/-- The machine right after reset meets the invariants and has what R434, R439 and R468 leave after a cold reset: no command waiting,
every slot `EMPTY`, line time 0 and FREE, the default policies, no flow and no queue open, the Census idle, nothing in the event ring,
and the module not `READY`. The instant of the start-up is the model's choice, notes/assumptions/5.md, and so is what an unlisted byte
reads as, notes/assumptions/4.md. -/
def Obligations.ResetLeaves : Prop :=
  State.reset.pending = [] ∧ State.reset.memoriesWf ∧ State.reset.oneRuns ∧ (∀ c, (State.reset.slot c).state = .empty) ∧
  State.reset.modState = .resetting ∧ State.reset.time.lt = 0 ∧ State.reset.time.state = .free ∧
  State.reset.time.holdoverMs = 2000 ∧ State.reset.policies = Policies.init ∧ State.reset.census = .idle ∧
  State.reset.ctrs = [] ∧ State.reset.evt.enable = false ∧ State.reset.evt.buffer = [] ∧
  State.reset.power.capW = 3200 ∧ State.reset.power.fSet = 800 ∧ State.reset.power.rampW = 256 ∧
  (∀ q, (State.reset.queue q).enable = false ∧ (State.reset.queue q).cmds = []) ∧
  (∀ f, (State.reset.flow f).state = 0) ∧
  (∀ k a, memRead (State.reset.station k).store a = 0) ∧ (∀ a, memRead State.reset.tiers.mem a = 0)

/-! ## Registers, rings and interrupts -/

/-- R427: a doorbell write moves `SQ_TAIL`, or sets `ERROR` where the value is at or above the depth; a write of `CQ_HEAD` frees
replies; both leave everything else of the module as it was. `Q_CFG` with `ENABLE` set, on a disabled queue that is not busy, takes the
depth and the vector and zeroes the four pointers; with `ENABLE` clear it stops fetching, clears `ERROR`, and leaves the commands
fetched as they are. That a disabled queue ignores its doorbell, that a head value which is no advance changes nothing, and that a
depth field outside 4 to 12 enables nothing are the model's choices: notes/assumptions/21.md. -/
def Obligations.QueueRegisterWrites : Prop :=
  ∀ (q : Fin 8) (v : BitVec 32) (s : State), s.barOpen = true →
    ((s.queue q).enable = true → v.toNat < 2 ^ (s.queue q).log2 →
      exec (.sqTailWrite q v) s = .next (s.setQueue q { s.queue q with sqTail := v.toNat })) ∧
    ((s.queue q).enable = true → 2 ^ (s.queue q).log2 ≤ v.toNat →
      exec (.sqTailWrite q v) s = .next (s.setQueue q { s.queue q with error := true })) ∧
    ((s.queue q).enable = false → exec (.sqTailWrite q v) s = .next (s.setQueue q (s.queue q))) ∧
    (v.toNat < 2 ^ (s.queue q).log2 →
      (v.toNat + 2 ^ (s.queue q).log2 - (s.queue q).cqHead) % 2 ^ (s.queue q).log2 ≤ (s.queue q).unread →
      exec (.cqHeadWrite q v) s = .next (s.setQueue q { s.queue q with cqHead := v.toNat })) ∧
    (2 ^ (s.queue q).log2 ≤ v.toNat → exec (.cqHeadWrite q v) s = .next (s.setQueue q (s.queue q))) ∧
    (∀ (i : Nat) (b : Queue), (s.setQueue q b).queue i = if i = q.val then b else s.queue i) ∧
    (bit v.toNat 31 = true → (s.queue q).enable = false → (s.queue q).cmds = [] → 4 ≤ field v.toNat 3 0 → field v.toNat 3 0 ≤ 12 →
      ∃ t, exec (.queueEnable q v) s = .next t ∧ t = { s with queues := t.queues } ∧ (∀ i, i ≠ q.val → t.queue i = s.queue i) ∧
        t.queue q = { s.queue q with enable := true, log2 := field v.toNat 3 0, vec := field v.toNat 13 8, sqHead := 0, sqTail := 0,
                                     cqHead := 0, cqTail := 0, phase := true }) ∧
    (bit v.toNat 31 = false →
      ∃ t, exec (.queueDisable q v) s = .next t ∧ t = { s with queues := t.queues } ∧ (∀ i, i ≠ q.val → t.queue i = s.queue i) ∧
        (t.queue q).enable = false ∧ (t.queue q).error = false ∧ (t.queue q).cmds = (s.queue q).cmds ∧
        (t.queue q).sqHead = (s.queue q).sqHead ∧ (t.queue q).cqTail = (s.queue q).cqTail)

/-- R426: a 4-byte write of BAR0 at an aligned offset sets the register there, and a read gives it back: the event ring's base
(4 KiB-aligned), a queue's ring addresses while it is disabled and not busy, and an MSI-X table entry's word. An access that is not
4 or 8 bytes wide and aligned changes nothing, and neither does any write outside the registers that the host may write. -/
def Obligations.RegisterWrites : Prop :=
  ∀ (off size : Nat) (v : BitVec 64) (s : State), s.barOpen = true →
    (∃ t, exec (.registerWrite off size v) s = .next t ∧
      t = { s with queues := t.queues, evt := t.evt, vectors := t.vectors }) ∧
    (accessOk off size = false → exec (.registerWrite off size v) s = .next s) ∧
    (accessOk off size = true → off + size ≤ 0x110 ∨ 0x9000 ≤ off → exec (.registerWrite off size v) s = .next s) ∧
    (off = 0x110 → size = 8 →
      ∃ t, exec (.registerWrite off size v) s = .next t ∧ t.evt = { s.evt with base := v.toNat / 4096 * 4096 } ∧
        t.readWord 0x110 = v.toNat / 4096 * 4096 % 2 ^ 32) ∧
    (∀ q < 8, off = 0x1000 + 0x40 * q → size = 8 → (s.queue q).enable = false → (s.queue q).cmds = [] →
      ∃ t, exec (.registerWrite off size v) s = .next t ∧
        t.queue q = { s.queue q with sqBase := v.toNat / 4096 * 4096 } ∧ ∀ i, i ≠ q → t.queue i = s.queue i) ∧
    (∀ i < 64, ∀ n < 4, off = 0x8000 + 16 * i + 4 * n → size = 4 →
      ∃ t, exec (.registerWrite off size v) s = .next t ∧
        (t.vector i).entry.toNat / 2 ^ (32 * n) % 2 ^ 32 = v.toNat % 2 ^ 32 ∧ t.readWord off = v.toNat % 2 ^ 32)

/-- R451: `EVT_HEAD` frees records, `EVT_CFG` sets size, vector and `ENABLE`, and a fault record that waits is written once there is
space: the record at the tail, the tail moved on, then the vector raised. Sizes outside 6 to 16 enable nothing:
notes/assumptions/21.md. -/
def Obligations.EventRingWrites : Prop :=
  ∀ (v : BitVec 32) (now : Nat) (s : State), s.barOpen = true →
    (v.toNat < s.evt.records → (v.toNat + s.evt.records - s.evt.head) % s.evt.records ≤ s.evt.unread →
      ∃ t, exec (.evtHeadWrite v now) s = .next t ∧ t = { s with time := t.time, evt := { s.evt with head := v.toNat } }) ∧
    (6 ≤ field v.toNat 4 0 → field v.toNat 4 0 ≤ 16 →
      ∃ t, exec (.eventRingEnable v now) s = .next t ∧ t = { s with time := t.time, evt := t.evt } ∧
        t.evt.enable = bit v.toNat 31 ∧ t.evt.log2 = field v.toNat 4 0 ∧ t.evt.vec = field v.toNat 13 8 ∧
        t.evt.buffer = s.evt.buffer ∧ t.evt.base = s.evt.base) ∧
    (∀ r rest, s.evt.buffer = r :: rest → s.evt.space = true →
      ∃ t, exec (.eventRecordFlush now) s = .next t ∧
        t = { s with time := t.time, evt := { s.evt with buffer := rest, tail := (s.evt.tail + 1) % s.evt.records },
                     hostMem := t.hostMem, vectors := t.vectors } ∧
        (t.vector s.evt.vec).pending = true ∧
        (∀ i < 64, memRead t.hostMem (s.evt.base + 64 * s.evt.tail + i) = (leBytes 64 r.word).getD i 0) ∧
        ∀ a, a < s.evt.base + 64 * s.evt.tail ∨ s.evt.base + 64 * s.evt.tail + 64 ≤ a → memRead t.hostMem a = memRead s.hostMem a)

/-- R427, R428: the header at `SQ_HEAD` of the queue whose turn it is joins that queue's commands, and `SQ_HEAD` and the pass move
on; R430: a management request joins queue 8, and a fifth outstanding one is answered `BUSY` and not run. -/
def Obligations.CommandsAreFetched : Prop :=
  ∀ (q : Fin 8) (header : BitVec 256) (params : Option (List Byte)) (body : List Byte) (now : Nat) (s : State),
    (s.barOpen = true → s.turnToFetch = some q.val →
      ∃ t, exec (.commandFetch q header params now) s = .next t ∧
        t = { s with time := t.time, queues := t.queues, fetchSeq := s.fetchSeq + 1, pass := (q.val + 1) % 8 } ∧
        (∀ i, i ≠ q.val → t.queue i = s.queue i) ∧ (t.queue q).sqHead = ((s.queue q).sqHead + 1) % 2 ^ (s.queue q).log2 ∧
        ∃ c, (t.queue q).cmds = (s.queue q).cmds ++ [c] ∧ c.header = header ∧ c.seq = s.fetchSeq ∧ c.accepted = false ∧
          c.hostErr = (params.isNone && decide (0 < min (paramLen header) 4096))) ∧
    (s.managed = true → (s.queue 8).cmds.length < 4 →
      ∃ t, exec (.mctpRequest header body now) s = .next t ∧
        t = { s with time := t.time, queues := t.queues, fetchSeq := s.fetchSeq + 1 } ∧ (∀ i, i ≠ 8 → t.queue i = s.queue i) ∧
        ∃ c, (t.queue 8).cmds = (s.queue 8).cmds ++ [c] ∧ c.header = header ∧ c.seq = s.fetchSeq) ∧
    (s.managed = true → 4 ≤ (s.queue 8).cmds.length → (∀ x ∈ (s.queue 8).cmds, x.seq ≠ s.fetchSeq) →
      ∃ t w d, exec (.mctpRequest header body now) s = .next t ∧ (t.queue 8).cmds = (s.queue 8).cmds ∧
        t.mctpSent = s.mctpSent ++ [leBytes 32 w ++ d] ∧ field w 47 32 = 0x2006)

/-- R429: a raised vector that its table entry does not mask sends its message, at most one per 1 µs, and is no longer raised. -/
def Obligations.VectorSends : Prop :=
  ∀ (v : Fin 64) (now : Nat) (s : State), s.barOpen = true → (s.vector v).pending = true →
    bit (s.vector v).entry.toNat 96 = false →
    ((s.vector v).sentAt = none ∨ ∃ a, (s.vector v).sentAt = some a ∧ a + 1000 ≤ (s.advance now).time.lt) →
    ∃ t, exec (.msixMessage v now) s = .next t ∧
      t = { s with time := t.time, vectors := t.vectors, msixSent := s.msixSent ++ [v.val] } ∧
      t.vector v = { s.vector v with pending := false, sentAt := some t.time.lt } ∧ ∀ i, i ≠ v.val → t.vector i = s.vector i

/-! ## Signal Box commands -/

/-- R279, R428, R436: looking for the command to run moves line time, parks and answers reserved opcodes, notes in the running section
that its epoch has come, counting its late pages, and touches nothing else; and a queue whose command is of another opcode, is under way on its own, or must wait, does no more than that. -/
def Obligations.LookingTouchesOnlyQueues : Prop :=
  ∀ (i : Instr) (q : Fin 9) (op now : Nat) (mine : FetchedCmd → Bool) (s : State), i.box = some (q, op, now, mine) →
    ({ s with time := (s.advance now).time, slots := (s.looked q now).slots } : State).onlyReplied (s.looked q now) ∧
    (∀ c, ∃ b, (s.looked q now).slot c =
      { s.slot c with run := (s.slot c).run.map (fun r => { r with epochSeen := b }) }) ∧
    ((∀ cmd, (s.looked q now).current q = some cmd → cmd.opcode ≠ op ∨ mine cmd = false ∨ (s.looked q now).mustWait cmd = true) →
      exec i s = .next (s.looked q now))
= = =
» What is needed
Print exactly the lines above, between the one holding "(s.managed = true → 4" and the one holding "(s.queue 8).cmds ∧", inclusive, and nothing besides.

» Response area
    (s.managed = true → 4 ≤ (s.queue 8).cmds.length → (∀ x ∈ (s.queue 8).cmds, x.seq ≠ s.fetchSeq) →
      ∃ t w d, exec (.mctpRequest header body now) s = .next t ∧ (t.queue 8).cmds = (s.queue 8).cmds ∧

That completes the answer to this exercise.